Problem requirements: Give back exactly the stretch of data below from the line holding "(3, [byteOf station.val, byteOf" through the line holding "def Counts (u", both ends included, and leave the remaining lines out.

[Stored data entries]
-- ==== Sys2Proof/Machine/Layouts.lean ====
section
/-! DEFINITION. Chapter 11: the byte layouts of payloads, frames, the canonical serialization, notices, history
entries and the fault record. Where R173 gives only an order, the choices are those of log entries 6 and 7. -/

namespace Sys2Proof.Machine

/-- 11.3: used in bit 7 and the class in bits 2-0; max amps; settle time in units of 2 ms. -/
def CapabilityField.bytes (c : CapabilityField) : List Byte :=
  [BitVec.ofBool c.used ++ 0#4 ++ c.cls, c.maxAmps, c.settle]

def Capability.field (c : Capability) : CapabilityField :=
  { used := c.used, cls := BitVec.ofNat 3 c.cls.code, maxAmps := byteOf c.maxAmps, settle := byteOf c.settle }

/-- R170: slot in bits 7-6, class in bits 5-3, was-on in bit 0; requested; minimum. -/
def EntryField.bytes (e : EntryField) : List Byte :=
  [BitVec.ofNat 2 e.slot.val ++ e.cls ++ 0#2 ++ BitVec.ofBool e.wasOn, e.requested, e.minimum]

/-- R170: the payload of a frame. -/
def Body.bytes : Body → List Byte
  | .presence state sample => [state, sample]
  | .syncRequest epoch => halfBytes epoch
  | .snapshot requester epoch image => requester :: (halfBytes epoch ++ image)
  | .join role c0 c1 c2 c3 entries =>
    role :: (c0.bytes ++ c1.bytes ++ c2.bytes ++ c3.bytes ++ byteOf entries.length :: entries.flatMap EntryField.bytes)
  | .leave => []
  | .claim slot cls requested minimum => [BitVec.ofNat 2 slot.val ++ 0#3 ++ cls, requested, minimum]
  | .release slot => [slot]
  | .settled key byOwner => [0#1 ++ BitVec.ofBool byOwner ++ BitVec.ofNat 6 key.code]
  | .phase code attempts => [code ++ attempts ++ 0#3]
  | .budget ceiling reserve => halfBytes ceiling ++ halfBytes reserve
  | .shedRequest cause sample => [cause, sample]
  | .lift => []
  | .shedFault slot => [slot]
  | .stuckClear slot => [slot]
  | .absence peer => [peer]
  | .reclaim peer => [peer]

/-- R171: the bits the frame check covers, from the contention field to the digest. -/
def coveredBits (w : WireFrame) : List Bool :=
  bitsOf w.lane ++ bitsOf (BitVec.ofNat 4 w.contender.val) ++ bitsOf w.kind ++ bitsOf (BitVec.ofNat 4 w.sender.val)
    ++ bitsOf w.sync ++ bitsOf w.length ++ bytesBits w.payload ++ bitsOf w.epoch ++ bitsOf w.digest

/-- R171: the frame check computed over those bits. -/
def computedCheck (w : WireFrame) : Half := crc frameGenerator (coveredBits w)

/-- R170: a frame as its sender drives it on the wires. -/
def Frame.toWire (f : Frame) : WireFrame :=
  let w : WireFrame :=
    { lane := f.body.kind.laneCode, contender := f.sender, kind := BitVec.ofNat 4 f.body.kind.code,
      sender := f.sender, sync := BitVec.ofNat 2 f.sync.code, length := BitVec.ofNat 10 f.body.bytes.length,
      payload := f.body.bytes, epoch := f.epoch, digest := f.digest, check := 0 }
  { w with check := computedCheck w }

/-- 11.3, byte 0 of the phase record. -/
def PhaseRecord.stateByte (p : PhaseRecord) : Byte :=
  BitVec.ofNat 3 p.phase.code ++ p.attempts ++ BitVec.ofBool p.brownout ++ BitVec.ofBool p.announced ++ 0#1

def stationByte (o : Option Station) : Byte := optByte (o.map (·.val))

def keyByte (o : Option Key) : Byte := optByte (o.map Key.code)

/-- 11.3: the seven bytes of the phase record. -/
def PhaseRecord.bytes (p : PhaseRecord) : List Byte :=
  p.stateByte :: (natBytes p.ceiling ++ natBytes p.reserve ++ [stationByte p.crankStation, stationByte p.supplyStation])

/-- 11.3: a roster entry, present in bit 7 and the role in bits 1-0, then four capabilities. -/
def RosterEntry.bytes (e : RosterEntry) : List Byte :=
  (BitVec.ofBool e.present ++ 0#5 ++ BitVec.ofNat 2 e.role.code) :: e.caps.toList.flatMap fun c => c.field.bytes

/-- 11.3: the ten bytes of a claim record. -/
def Claim.bytes (c : Claim) : List Byte :=
  [byteOf c.key.code,
   BitVec.ofNat 3 c.cls.code ++ BitVec.ofNat 3 c.state.code ++ BitVec.ofNat 2 ((c.prior.map PriorState.code).getD 0),
   byteOf c.requested, byteOf (c.minimum.getD 0), byteOf c.held] ++ wordBytes c.arrival ++ [byteOf c.skip]

/-- 11.3: the canonical serialization of a replica. -/
def Replica.serialize (r : Replica) : List Byte :=
  wordBytes r.arrival ++ r.phase.bytes ++ [keyByte r.gate] ++ r.roster.toList.flatMap RosterEntry.bytes
    ++ byteOf r.claims.length :: r.claims.flatMap Claim.bytes

/-- R172: the digest of a replica. -/
def Replica.computeDigest (r : Replica) : Half := crc digestGenerator (bytesBits r.serialize)

/-- The value a watch unit evaluated, in two bytes (R141, R142; log entry 7). -/
def EvalValue.bytes : EvalValue → List Byte
  | .sample v => [0, v]
  | .headroom v => intBytes v
  | .frame kind sender => [byteOf kind.code, byteOf sender.val]
  | .line => [0xFF, 0xFF]
  | .phase p => [0, byteOf p.code]

/-- R173: the content bytes of a notice, before the trailing zeros. A SLOT notice has its slot number, then its state
and its held byte where its posting rule names them, and its cause (log entry 35). The epoch and the timestamp stand in the notice's header alone (log
entry 49). A yes or no is 1 or 0; in a FAULT notice 1 is a capture that filled the record, 0 one that found it locked
(log entry 55). -/
def NoticeContent.bytes : NoticeContent → List Byte
  | .slot n state held cause =>
    byteOf n.val :: ((state.map fun l => byteOf l.code).toList ++ (held.map byteOf).toList ++ cause.bytes)
  | .phase cause (some p) =>
    [byteOf cause.code, p.stateByte] ++ natBytes p.ceiling ++ natBytes p.reserve ++ cause.tail
  | .phase cause none => [byteOf cause.code, 0xFF, 0xFF, 0xFF, 0xFF, 0xFF] ++ cause.tail
  | .crankGo stuck => [flagByte stuck]
  | .roster station present role requested cause =>
    [byteOf station.val, flagByte present, byteOf role.code, optByte (requested.map Role.code), byteOf cause.code]
  | .sync old new cause => [byteOf old.code, byteOf new.code, byteOf cause.code]
  | .fault kind subject frame filled =>
    [byteOf kind.code, subject.byte, optByte (frame.map FrameKind.code), flagByte filled]
  | .watch second source value actions after armedOther =>
    [flagByte second, byteOf source.code] ++ value.bytes ++
      [actions.byte, byteOf after.code, optByte (armedOther.map fun b => if b then 1 else 0)]
  | .restarted discarded lost => [byteOf discarded, flagByte lost]

/-- The two bytes of an epoch that may be absent: 0 behind a clear presence flag (log entry 51). -/
def epochBytes (e : Option Half) : List Byte := halfBytes (e.getD 0)

/-- R173: the 16 bytes of a notice. -/
def Notice.bytes (n : Notice) : List Byte :=
  padTo 16 ([byteOf n.content.kind, flagByte n.epoch.isSome] ++ halfBytes n.stamp ++ epochBytes n.epoch
    ++ n.content.bytes)

def claimStateByte (o : Option ClaimState) : Byte := optByte (o.map ClaimState.code)

/-- R173: kind, then subject, from, to and amount of a history entry; an absent amount is 0xFFFF (log entry 7). -/
def HistEvent.bytes : HistEvent → Nat × List Byte
  | .claimState key before after held =>
    (0, [byteOf key.code, claimStateByte before, claimStateByte after] ++ natBytes held)
  | .phase old new => (1, [0, byteOf old.code, byteOf new.code, 0xFF, 0xFF])
  | .brownout old new => (1, [1, flagByte old, flagByte new, 0xFF, 0xFF])
  | .ceiling old new => (1, 2 :: (natBytes old ++ natBytes new))
  | .roster station old new role =>
    (2, [byteOf station.val, flagByte old, flagByte new] ++ natBytes role.code)
  | .sync station old new cause =>
    (3, [byteOf station.val, byteOf old.code, byteOf new.code] ++ natBytes cause.code)
  | .syncRequest requester theirs own => (3, byteOf requester.val :: (halfBytes theirs ++ halfBytes own))
  | .line old new => (4, [0xFF, flagByte old, flagByte new, 0xFF, 0xFF])
  | .watch second before after value =>
    (5, [flagByte second, byteOf before.code, byteOf after.code] ++ value.bytes)
  | .fault subject kind frame =>
    (6, [subject.byte, 0xFF, byteOf kind.code] ++
      (match frame with
       | some k => natBytes k.code
       | none => [0xFF, 0xFF]))

/-- R173: the 11 bytes of a history entry. -/
def HistEntry.bytes (h : HistEntry) : List Byte :=
  [byteOf h.event.bytes.1, flagByte h.epoch.isSome] ++ halfBytes h.stamp ++ epochBytes h.epoch ++ h.event.bytes.2

/-- R148, R173: the 8 bytes of the fault record. An epoch that is none is 0 (log entry 51). -/
def FaultUnit.recordBytes (f : FaultUnit) : List Byte :=
  let flags (present : Bool) : Byte :=
    0#5 ++ BitVec.ofBool present ++ BitVec.ofBool f.lost ++ BitVec.ofBool f.lock
  match f.record with
  | none => [0xFF, 0xFF, 0xFF, flags false, 0, 0, 0, 0]
  | some e =>
    [byteOf e.kind.code, e.subject.byte, optByte (e.frame.map FrameKind.code), flags e.epoch.isSome]
      ++ epochBytes e.epoch ++ halfBytes e.stamp

end Sys2Proof.Machine
end

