/-- R139, R141: one evaluation, matching (`hit`) or not, takes a unit from u to v: what it makes of the counter and,
where the unit fires, of the state. -/
def Counts (u v : WatchUnit) (hit : Prop) : Prop :=
  (¬ hit → v = if u.source = .supply ∨ u.source = .headroom then { u with counter := u.reload } else u) ∧
  (hit → u.counter ≠ 0 → v = { u with counter := u.counter - 1 }) ∧
  (hit → u.counter = 0 → v =
    { u with
      state := if u.actions.rearm then .armed else .fired
      counter := if u.actions.rearm then u.reload else 0
      pulse := v.pulse } ∧ (u.actions.pullShed = false → v.pulse = u.pulse))

/-- R141 to R144: what else a firing of a unit does, from s to t: its history entry, its notice, its pulse with the
SHED_REQUEST, and the freeze. -/
structure Fires (s t : State) (second : Bool) (value : EvalValue) : Prop where
  entry : s.history.frozen = false → ∃ e ∈ t.history.entries, e.event =
    .watch second .armed (if (s.unit second).actions.rearm then .armed else .fired) value
  notify : (s.unit second).actions.notify = true → PostsFirst s t s.epoch
    (.watch second (s.unit second).source value (s.unit second).actions
      (if (s.unit second).actions.rearm then .armed else .fired)
      (if second then none
       else some (s.w1.sequence && (s.w1.state == .armed || s.w1.state == .disarmed))))
  pulse : (s.unit second).actions.pullShed = true → (t.unit second).pulse = some (s.now + 50) ∧ t.shedHigh = false
  request : (s.unit second).actions.pullShed = true → s.link.urgent.length < 3 →
    t.link = { s.link with urgent :=
      if (s.mode = .member ∨ s.mode = .tainted) ∧ s.inUrgent (Queued.isShedRequest (some 0)) = false then
        s.link.urgent ++ [.fixed (.shedRequest 0 s.pins.vsense)]
      else s.link.urgent }
  quiet : (s.unit second).actions.pullShed = false → t.link = s.link
  freeze : (s.unit second).actions.freeze = true → t.history.frozen = true

/-- R141 to R144: what an event that fires a unit leaves, whatever offered the evaluation, from s to t: the unit's
history entry; under NOTIFY its notice; under PULL_SHED its pulse, with SHED# low and, of a station that was MEMBER or
TAINTED when the frame or the event came, a SHED_REQUEST of cause WATCH, of another none; under FREEZE a frozen
history. Where the queue or the lane has room at the end, it had room at the firing. -/
structure Fired (s t : State) (second : Bool) (value : EvalValue) : Prop where
  entry : s.history.frozen = false → ∃ e ∈ t.history.entries, e.event =
    .watch second .armed (if (s.unit second).actions.rearm then .armed else .fired) value
  notify : (s.unit second).actions.notify = true → t.port.notices.length < 16 → ∃ n ∈ t.port.notices,
    n.stamp = s.stamp ∧ n.epoch = t.epoch ∧ n.content =
      .watch second (s.unit second).source value (s.unit second).actions
        (if (s.unit second).actions.rearm then .armed else .fired)
        (if second then none
         else some (s.w1.sequence && (s.w1.state == .armed || s.w1.state == .disarmed)))
  pulse : (s.unit second).actions.pullShed = true → (t.unit second).pulse = some (s.now + 50) ∧ t.shedHigh = false
  request : (s.unit second).actions.pullShed = true → s.mode = .member ∨ s.mode = .tainted →
    t.link.urgent.length < 3 → t.inUrgent (Queued.isShedRequest (some 0)) = true
  unasked : s.mode ≠ .member → s.mode ≠ .tainted →
    t.inUrgent (Queued.isShedRequest (some 0)) = s.inUrgent (Queued.isShedRequest (some 0))
  freeze : (s.unit second).actions.freeze = true → t.history.frozen = true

Solution to the exercise:
    (3, [byteOf station.val, byteOf old.code, byteOf new.code] ++ natBytes cause.code)
  | .syncRequest requester theirs own => (3, byteOf requester.val :: (halfBytes theirs ++ halfBytes own))
  | .line old new => (4, [0xFF, flagByte old, flagByte new, 0xFF, 0xFF])
  | .watch second before after value =>
    (5, [flagByte second, byteOf before.code, byteOf after.code] ++ value.bytes)
  | .fault subject kind frame =>
    (6, [subject.byte, 0xFF, byteOf kind.code] ++
      (match frame with
       | some k => natBytes k.code
       | none => [0xFF, 0xFF]))

/-- R173: the 11 bytes of a history entry. -/
def HistEntry.bytes (h : HistEntry) : List Byte :=
  [byteOf h.event.bytes.1, flagByte h.epoch.isSome] ++ halfBytes h.stamp ++ epochBytes h.epoch ++ h.event.bytes.2

/-- R148, R173: the 8 bytes of the fault record. An epoch that is none is 0 (log entry 51). -/
def FaultUnit.recordBytes (f : FaultUnit) : List Byte :=
  let flags (present : Bool) : Byte :=
    0#5 ++ BitVec.ofBool present ++ BitVec.ofBool f.lost ++ BitVec.ofBool f.lock
  match f.record with
  | none => [0xFF, 0xFF, 0xFF, flags false, 0, 0, 0, 0]
  | some e =>
    [byteOf e.kind.code, e.subject.byte, optByte (e.frame.map FrameKind.code), flags e.epoch.isSome]
      ++ epochBytes e.epoch ++ halfBytes e.stamp

end Sys2Proof.Machine
end

/-- R139, R141: one evaluation, matching (`hit`) or not, takes a unit from u to v: what it makes of the counter and,
where the unit fires, of the state. -/
def Counts (u v : WatchUnit) (hit : Prop) : Prop :=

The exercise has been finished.